Abstract
Importance: Few US studies have reexamined risk factors for SARS-CoV-2 positivity in the context of widespread vaccination and new variants or considered risk factors for cocirculating endemic viruses, such as rhinovirus.
Objectives: To evaluate how risk factors and symptoms associated with SARS-CoV-2 test positivity changed over the course of the pandemic and to compare these with the risk factors associated with rhinovirus test positivity.
Design, Setting, and Participants: This case-control study used a test-negative design with multivariable logistic regression to assess associations between SARS-CoV-2 and rhinovirus test positivity and self-reported demographic and symptom variables over a 25-month period. The study was conducted among symptomatic individuals of all ages enrolled in a cross-sectional community surveillance study in King County, Washington, from June 2020 to July 2022.
Exposures: Self-reported data for 15 demographic and health behavior variables and 16 symptoms.
Main Outcomes and Measures: Reverse transcription–polymerase chain reaction–confirmed SARS-CoV-2 or rhinovirus infection.

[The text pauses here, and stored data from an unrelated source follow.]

/-! The host, the firmware and the kill of a context (15, 22). -/

/-- 15 R358 to R360, R362, R363, 22 R424 to R432: a host's write of the command mailbox whose DOOR is 1 while BUSY is 0 sets BUSY and waits for
the firmware. A command that is served writes STATUS and its results and clears BUSY: load-image keeps an
accepted image under the next handle; create-context makes a context, and one that exists has status 5; the queries answer a role entry, a
flume block, a granule, a bank or the identity hash; reset-context leaves nothing of its context; read-errors hands over the oldest records;
an OP that is not listed has status 4. An accepted launch pushes the root record; a refused one only writes its CODE. Host writes put their
bytes, host reads copy theirs. A kill that was asked for begins, its granules flip, and when none is left it is complete. Package reset
ends with BUSY 0 and a record of kind 6 for each overlay left out or, where the firmware's signature fails, STATUS 1. The ECC and power events change their registers.
Where the spec leaves a choice, these are the model's: log entries 42, 43, 44, 45, 46, 47, 75, 76, 77, 78, 79, 80, 81, 82, 95 and 97. -/
def Obligations.HostAndKill : Prop :=
  (∀ (s : State), (s.pkgAt s.myPkg).busy = true → (s.pkgAt s.myPkg).doors = [] →
    ∀ i ∈ [Instr.loadImage, .createContext, .queryIdentity, .queryRoleEntry, .queryFlumeBlock,
      .queryGranule, .queryDramBank, .resetContext, .readErrors, .badOp, .launch], exec i s = .next s) ∧
  (∀ (s : State), s.ev.args.a3 = 1 → s.ev.args.a0 = 0 → s.ev.data.length = 64 →
    let p := s.pkgAt s.myPkg
    let v := s.ev.data.foldr (fun b v => b.toNat + 256 * v) 0
    let w (i : Nat) : W64 := BitVec.ofNat 64 (v / 2 ^ (64 * i))
    let args : Args := { a0 := w 0, a1 := w 1, a2 := w 2, a3 := w 3, a4 := w 4, a5 := w 5 }
    let rings := v.testBit 440 = true ∧ p.busy = false
    exec .hostWrite s = .next (s.setPkgAt s.myPkg { p with
      args := args, op := BitVec.ofNat 8 (v / 2 ^ 432), busy := decide (rings ∨ p.busy = true),
      doors := if rings then p.doors ++ [.command] else p.doors })) ∧
  (∀ (s : State) (a : Args),
    let pkg := s.myPkg
    let p := s.pkgAt pkg
    let s0 : State := ({ s with ev := { s.ev with args := a } }).setPkgAt pkg { p with doors := p.doors.tail }
    let x := a.a0.extractLsb' 0 4
    let k := ctxKey pkg x
    let c := s.ctxAt k
    let fin (t : State) (op st : Nat) (r : Args) : Out :=
      .next (t.setPkgAt pkg { t.pkgAt pkg with status := BitVec.ofNat 8 st, op := BitVec.ofNat 8 op, args := r, busy := false })
    let is (op : Nat) : Prop := s.cmdAt op s.ev.args = some (op, a)
    let asks (sel : Nat) : Prop := s.cmdAt 3 { s.ev.args with a0 := BitVec.ofNat 64 sel } = some (3, a) ∧ a.a0.toNat = sel
    let words (v : Nat) : Args :=
      { a with a0 := BitVec.ofNat 64 v, a1 := BitVec.ofNat 64 (v / 2 ^ 64), a2 := BitVec.ofNat 64 (v / 2 ^ 128), a3 := BitVec.ofNat 64 (v / 2 ^ 192) }
    let file := s.hostBytes pkg a.a0.toNat a.a1.toNat
    let windows := s.inWindow pkg a.a0.toNat a.a1.toNat = true ∧ s.inWindow pkg a.a2.toNat a.a3.toNat = true
    let signed : Bool := signedBy (Config.taskKeyHash p.firmware) file (s.hostBytes pkg a.a2.toNat a.a3.toNat)
    let refused : Out := fin (s0.logError pkg (errRec 6 0 0 0 0 0)) 1 1 a
    (is 1 → ¬windows → exec .loadImage s = fin s0 1 6 a) ∧
    (is 1 → windows → (fileOf file).ok = false → exec .loadImage s = if signed then fin s0 1 2 a else refused) ∧
    (is 1 → windows → (fileOf file).ok = true → s0.pagesFor pkg (s0.inUse pkg) (fileOf file).pageVas = none →
      exec .loadImage s = if signed then fin s0 1 3 a else refused) ∧
    (∀ pages, is 1 → windows → (fileOf file).ok = true → s0.pagesFor pkg (s0.inUse pkg) (fileOf file).pageVas = some pages →
      ∃ t, exec .loadImage s = .next t ∧ (signed = false → .next t = refused) ∧
        (signed = true → (t.pkgAt pkg).status = 0 ∧ (t.pkgAt pkg).args.a0 = BitVec.ofNat 64 p.handles ∧
          (t.pkgAt pkg).busy = false ∧ (t.pkgAt pkg).handles = p.handles + 1 ∧
          (t.pkgAt pkg).images = p.images ++ [{ handle := p.handles, secs := (fileOf file).secs.map SecEnt.img, pages := pages,
                                                tasks := (fileOf file).tasks, launch := (fileOf file).launch }])) ∧
    (is 2 → createOk a = true → c.live = true → exec .createContext s = fin s0 2 5 a) ∧
    (is 2 → createOk a = false → exec .createContext s = fin s0 2 4 a) ∧
    (∀ im root s1 s3 t,
      let b : Allot := { v := memBits s.mem (bitKey pkg (hostBase + 8 * a.a5.toNat)) 1024 }
      is 2 → createOk a = true → c.live = false →
      p.images.find? (fun i => i.handle == (a.a0.extractLsb' 32 32).toNat && !i.pages.isEmpty) = some im →
      s.inWindow pkg a.a1.toNat (16 * a.a2.toNat) = true → s.inWindow pkg a.a5.toNat 128 = true → b.ok im = true → s.weirsTaken k b = false →
      s0.sysFree pkg im.grans = true → (s0.setCtxAt k (newCtx a b)).newTable k = some (root, s1) →
      (s1.setCtxAt k { s1.ctxAt k with root := root }).mapPages k root im.pages = some s3 → s3.newPool k b.slots = some t →
      ∃ u, exec .createContext s = .next u ∧ (u.pkgAt pkg).status = 0 ∧ (u.ctxAt k).live = true ∧ (u.ctxAt k).image = im.handle ∧
        (u.ctxAt k).root = root ∧ (u.ctxAt k).mask = BitVec.ofNat 768 b.v ∧ (u.ctxAt k).saveSlots = b.slots ∧
        ∀ d ∈ diesOf pkg, (u.dctxAt d x).fb = a.a3.extractLsb' 0 32) ∧
    (asks 0 → exec .queryIdentity s =
      fin s0 3 0 (words ((sha256 (Config.publicPart p.key)).foldr (fun b v => b.toNat + 256 * v) 0))) ∧
    (∀ pa, pa = a.a1.toNat → place pa ≠ .none →
      (asks 1 → exec .queryRoleEntry s = fin s0 3 0 (words (s.roleAt pkg pa).toNat)) ∧
      (asks 2 → exec .queryFlumeBlock s = fin s0 3 0 (words (tget {} s.flumes (granKey pkg pa) : Flume).toNat)) ∧
      (asks 3 → exec .queryGranule s = fin s0 3 0 (words (s.rdGran pkg (pa / 128 * 128) 128)))) ∧
    (asks 4 → a.a1.toNat < 4096 → exec .queryDramBank s = fin s0 3 0 (words (s.bankAt pkg a.a1.toNat).toNat)) ∧
    (is 4 → a.a0.toNat < 16 → c.live = false → exec .resetContext s = fin s0 4 5 a) ∧
    (is 4 → a.a0.toNat < 16 → c.live = true →
      let s1 := if c.running || c.killing.isSome || c.killReq.isSome then s0.killNow pkg x else s0
      (s1.sysFree pkg (s1.toFree pkg x) = false → exec .resetContext s = .next s) ∧
      (s1.sysFree pkg (s1.toFree pkg x) = true → ∃ t, exec .resetContext s = .next t ∧ (t.pkgAt pkg).status = 0 ∧ t.ctxAt k = {} ∧
        ∀ d ∈ diesOf pkg, t.dctxAt d x = {})) ∧
    (let n := min a.a1.toNat p.log.length
     is 5 → s.inWindow pkg a.a0.toNat (16 * n) = true → ∃ t, exec .readErrors s = .next t ∧ (t.pkgAt pkg).status = 0 ∧
      (t.pkgAt pkg).args.a0 = BitVec.ofNat 64 n ∧ (t.pkgAt pkg).log = p.log.drop n ∧
      ∀ i (h : i < n), memBits t.mem (bitKey pkg (hostBase + 8 * a.a0.toNat + 128 * i)) 128 = (p.log[i]?.getD 0).toNat) ∧
    (∀ op, s.cmdAt s.ev.id s.ev.args = some (op, a) → (op = 0 ∨ 5 < op ∨ op = 3 ∧ 4 < a.a0.toNat) → op < 256 →
      exec .badOp s = fin s0 op 4 a)) ∧
  (∀ (s : State) (bx : LaunchBox), s.launchAt = some bx →
    let pkg := s.myPkg
    let p := s.pkgAt pkg
    let done (n : Nat) : State := s.setPkgAt pkg { p with lcode := BitVec.ofNat 8 n, lbox := bx, lbusy := false, doors := p.doors.tail }
    (∀ n, s.launchCode pkg bx = (n, none) → exec .launch s = .next (done n)) ∧
    (∀ im root args, s.launchCode pkg bx = (0, some (im, root, args)) →
      let free := s.sysFree pkg (((im.secs.filter (·.role == .prv)).map fun y => y.pas im.pages).flatten)
      (free = false → exec .launch s = .next s) ∧
      (free = true → ∃ t, exec .launch s = .next t ∧ (t.pkgAt pkg).lcode = 0 ∧ (t.pkgAt pkg).lbusy = false ∧
        (t.ctxAt (ctxKey pkg bx.ctx)).running = true ∧ t.ids = s.ids + 1 ∧
        t.pushes = s.pushes ++ [(s.ids, { rcd := { code := root, frame := args, pri := bx.pri, ctx := bx.ctx }, die := pkg * 8, spawn := false,
                                          core := none })]))) ∧
  (∀ (s : State),
    let pkg := s.myPkg
    let a := s.ev.args
    let pa := a.a0.toNat
    let m := 8 * s.ev.data.length
    (a.a3 ≠ 1 → pa % 8 = 0 → hostReach pa m = true → s.hostFree pkg pa m = true →
      exec .hostWrite s = .next (s.wrPieces pkg (cuts pa m) (s.ev.data.foldr (fun b v => b.toNat + 256 * v) 0) false)) ∧
    (a.a3 ≠ 1 → s.hostFree pkg pa m = false → exec .hostWrite s = .next s) ∧
    (let n := 8 * a.a1.toNat
     let h := hostBase + 8 * a.a2.toNat
     a.a3 ≠ 1 → hostReach pa n = true → hostReach h n = true → s.hostFree pkg pa n = true → pa + n ≤ hostBase →
      pa % 128 = 0 → h % 128 = 0 → n % 128 = 0 →
      ∃ t, exec .hostRead s = .next t ∧ ∀ i, i < n / 128 →
        memBits t.mem (bitKey pkg (h + 128 * i)) 128 = s.rdGran pkg (pa + 128 * i) 128 ∧
        tget false t.psn (granKey pkg (h + 128 * i)) =
          (s.isPsn pkg (pa + 128 * i) 128 || (!leavesDevice (pa + 128 * i) && (s.crcBad pkg (pa + 128 * i)).isSome)))) ∧
  (∀ (s : State),
    let pkg := s.myPkg
    let x := s.ev.ctx
    let k := ctxKey pkg x
    (∀ n, (s.ctxAt k).killing = none → (s.ctxAt k).killReq = some n →
      ∃ t, exec .contextKill s = .next t ∧ (t.ctxAt k).killing = some n ∧ (t.ctxAt k).killReq = none ∧ (t.ctxAt k).running = false ∧
        (∀ ck, pkgOf ck = pkg → (t.coreAt ck).holds x = false) ∧ (∀ d ∈ diesOf pkg, (t.dctxAt d x).recs = []) ∧ (∀ j ∈ t.joins, j.1 / 2 ^ 20 = pkg → j.2.ctx ≠ x) ∧
        ∀ p ∈ t.pushes, p.2.die / 8 = pkg → p.2.rcd.ctx ≠ x) ∧
    (∀ n, (s.ctxAt k).killing = some n →
      (let e := s.roleAt pkg s.ev.id
       e.ctx = x → e.sys = false → e.role ≠ .imm → s.foreign pkg x s.ev.id = false →
        exec .contextKill s = .next (({ s with replicas := tset [] s.replicas (roleKey pkg s.ev.id) [] } : State).setRoleAt pkg s.ev.id { ctx := e.ctx, sys := true, qr := true, role := .prv })) ∧
      (s.unflipped pkg x = [] → ∃ t, exec .killed s = .next t ∧ (t.ctxAt k).killing = none ∧ (t.ctxAt k).killed = true) ∧
      (s.unflipped pkg x ≠ [] → exec .killed s = .next s))) ∧
  (∀ (s : State),
    let pkg := s.myPkg
    let b := s.bankAt pkg s.ev.id
    (∃ t, exec .packageReset s = .next t ∧ (t.pkgAt pkg).images = [] ∧ (∀ n, n < 768 → t.coreAt (coreKey pkg n) = {}) ∧
      (∀ c, c < 16 → t.ctxAt (pkg * 16 + c) = {}) ∧ (∀ c ∈ t.msgs, ∀ m, c.2 = some m → m.dpkg ≠ pkg ∧ m.spkg ≠ pkg) ∧
      (loadFirmware s.ev.data s.ev.args.a2.toNat = none → (t.pkgAt pkg).busy = true ∧ (t.pkgAt pkg).status = 1) ∧
      ∀ fw bad, loadFirmware s.ev.data s.ev.args.a2.toNat = some (fw, bad) → (t.pkgAt pkg).busy = false ∧ (t.pkgAt pkg).status = 0 ∧
        (t.pkgAt pkg).up = true ∧ (t.pkgAt pkg).log = List.replicate (min bad 4096) (errRec 6 0 0 0 0 0) ∧ (t.pkgAt pkg).firmware = fw ∧ (fw = [] → (t.pkgAt pkg).pwrLim = 2000) ∧
        (fw ≠ [] → (t.pkgAt pkg).pwrLim = BitVec.ofNat 16 (Config.firmwareField fw 0x300)) ∧
        ∀ n, n < 4096 → t.bankAt pkg n = { thr := BitVec.ofNat 16 (Config.firmwareField fw 0x400) }) ∧
    (s.ev.id < 4096 → s.ev.up = true → exec .eccInterval s = .next (s.setBank pkg s.ev.id { b with cnt := 0 })) ∧
    (s.ev.id < 4096 → s.ev.up = false → s.ev.args.a0 = 0 → b.cnt.toNat + s.ev.el < 65536 →
      let n := b.cnt.toNat + s.ev.el
      exec .eccInterval s = .next (s.setBank pkg s.ev.id { b with
        cnt := BitVec.ofNat 16 n, due := b.due || (decide (b.thr.toNat < n) && !b.strong) })) ∧
    (∀ d o, s.ev.id < 4096 → s.ev.up = false → s.ev.args.a0 = 1 → s.ev.el = 0 → place s.ev.args.a1.toNat = .dram d o →
      bankOf s.ev.args.a1.toNat = s.ev.id → b.ue.toNat < 65535 → (b.thr.toNat < b.cnt.toNat → b.due = true ∨ b.strong = true) →
      exec .eccInterval s = .next (((s.setBank pkg s.ev.id { b with ue := b.ue + 1 }).setPsn pkg s.ev.args.a1.toNat true).logError pkg
        (errRec 2 (s.ev.id / 512) 0 0 s.ev.id s.ev.args.a1.toNat))) ∧
    (s.ev.id < 4096 → b.strong = false → b.busy = false → b.due = true → s.topPages pkg s.ev.id = [] →
      exec .bankReencode s = .next (s.setBank pkg s.ev.id { b with busy := true, due := false })) ∧
    (s.ev.id < 4096 → b.busy = true → exec .reencodeComplete s =
      .next ((s.setBank pkg s.ev.id { b with busy := false, strong := true }).logError pkg (errRec 1 (s.ev.id / 512) 0 0 s.ev.id 0))) ∧
    (let p := s.pkgAt pkg
     let est (n : Nat) : Nat := Config.powerEstimate s.fresh (((s.issueCounts pkg).zipIdx).map fun e => e.1 - p.pwrSeen.getD e.2 0) n
     ∃ t n, exec .powerEstimate s = .next t ∧ t.fresh = s.fresh + 1 ∧ (t.pkgAt pkg).pwrThr = BitVec.ofNat 5 n ∧ 1 ≤ n ∧ n ≤ 16 ∧
      (est n ≤ p.pwrLim.toNat ∨ n = 1) ∧ (∀ m, n < m → m ≤ 16 → p.pwrLim.toNat < est m) ∧ (t.pkgAt pkg).pwrAvg = BitVec.ofNat 16 (est 0) ∧
      (t.pkgAt pkg).pwrCnt = if p.pwrThr.toNat < 16 then p.pwrCnt + 3000 else p.pwrCnt))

Results: Analyses included data from 23,498 individuals. The median (IQR) age of participants was 34.33 (22.42-45.08) years, 13 878 (59.06%) were female, 4018 (17.10%) identified as Asian, 654 (2.78%) identified as Black, and 2193 (9.33%) identified as Hispanic. Close contact with an individual with SARS-CoV-2 (adjusted odds ratio [aOR], 3.89; 95% CI, 3.34-4.57) and loss of smell or taste (aOR, 3.49; 95% CI, 2.77-4.41) were the variables most associated with SARS-CoV-2 test positivity, but both attenuated during the Omicron period. Contact with a vaccinated individual with SARS-CoV-2 (aOR, 2.03; 95% CI, 1.56-2.79) was associated with lower odds of testing positive than contact with an unvaccinated individual with SARS-CoV-2 (aOR, 4.04; 95% CI, 2.39-7.23). Sore throat was associated with Omicron infection (aOR, 2.27; 95% CI, 1.68-3.20) but not Delta infection. Vaccine effectiveness for participants fully vaccinated with a booster dose was 93% (95% CI, 73%-100%) for Delta, but not significant for Omicron. Variables associated with rhinovirus test positivity included being younger than 12 years (aOR, 3.92; 95% CI, 3.42-4.51) and experiencing a runny or stuffy nose (aOR, 4.58; 95% CI, 4.07-5.21). Black race, residing in south King County, and households with 5 or more people were significantly associated with both SARS-CoV-2 and rhinovirus test positivity.
Conclusions and Relevance: In this case-control study of 23,498 symptomatic individuals, estimated risk factors and symptoms associated with SARS-CoV-2 infection changed over time. There was a shift in reported symptoms between the Delta and Omicron variants as well as reductions in the protection provided by vaccines. Racial and sociodemographic disparities persisted in the third year of SARS-CoV-2 circulation and were also present in rhinovirus infection. Trends in testing behavior and availability may influence these results.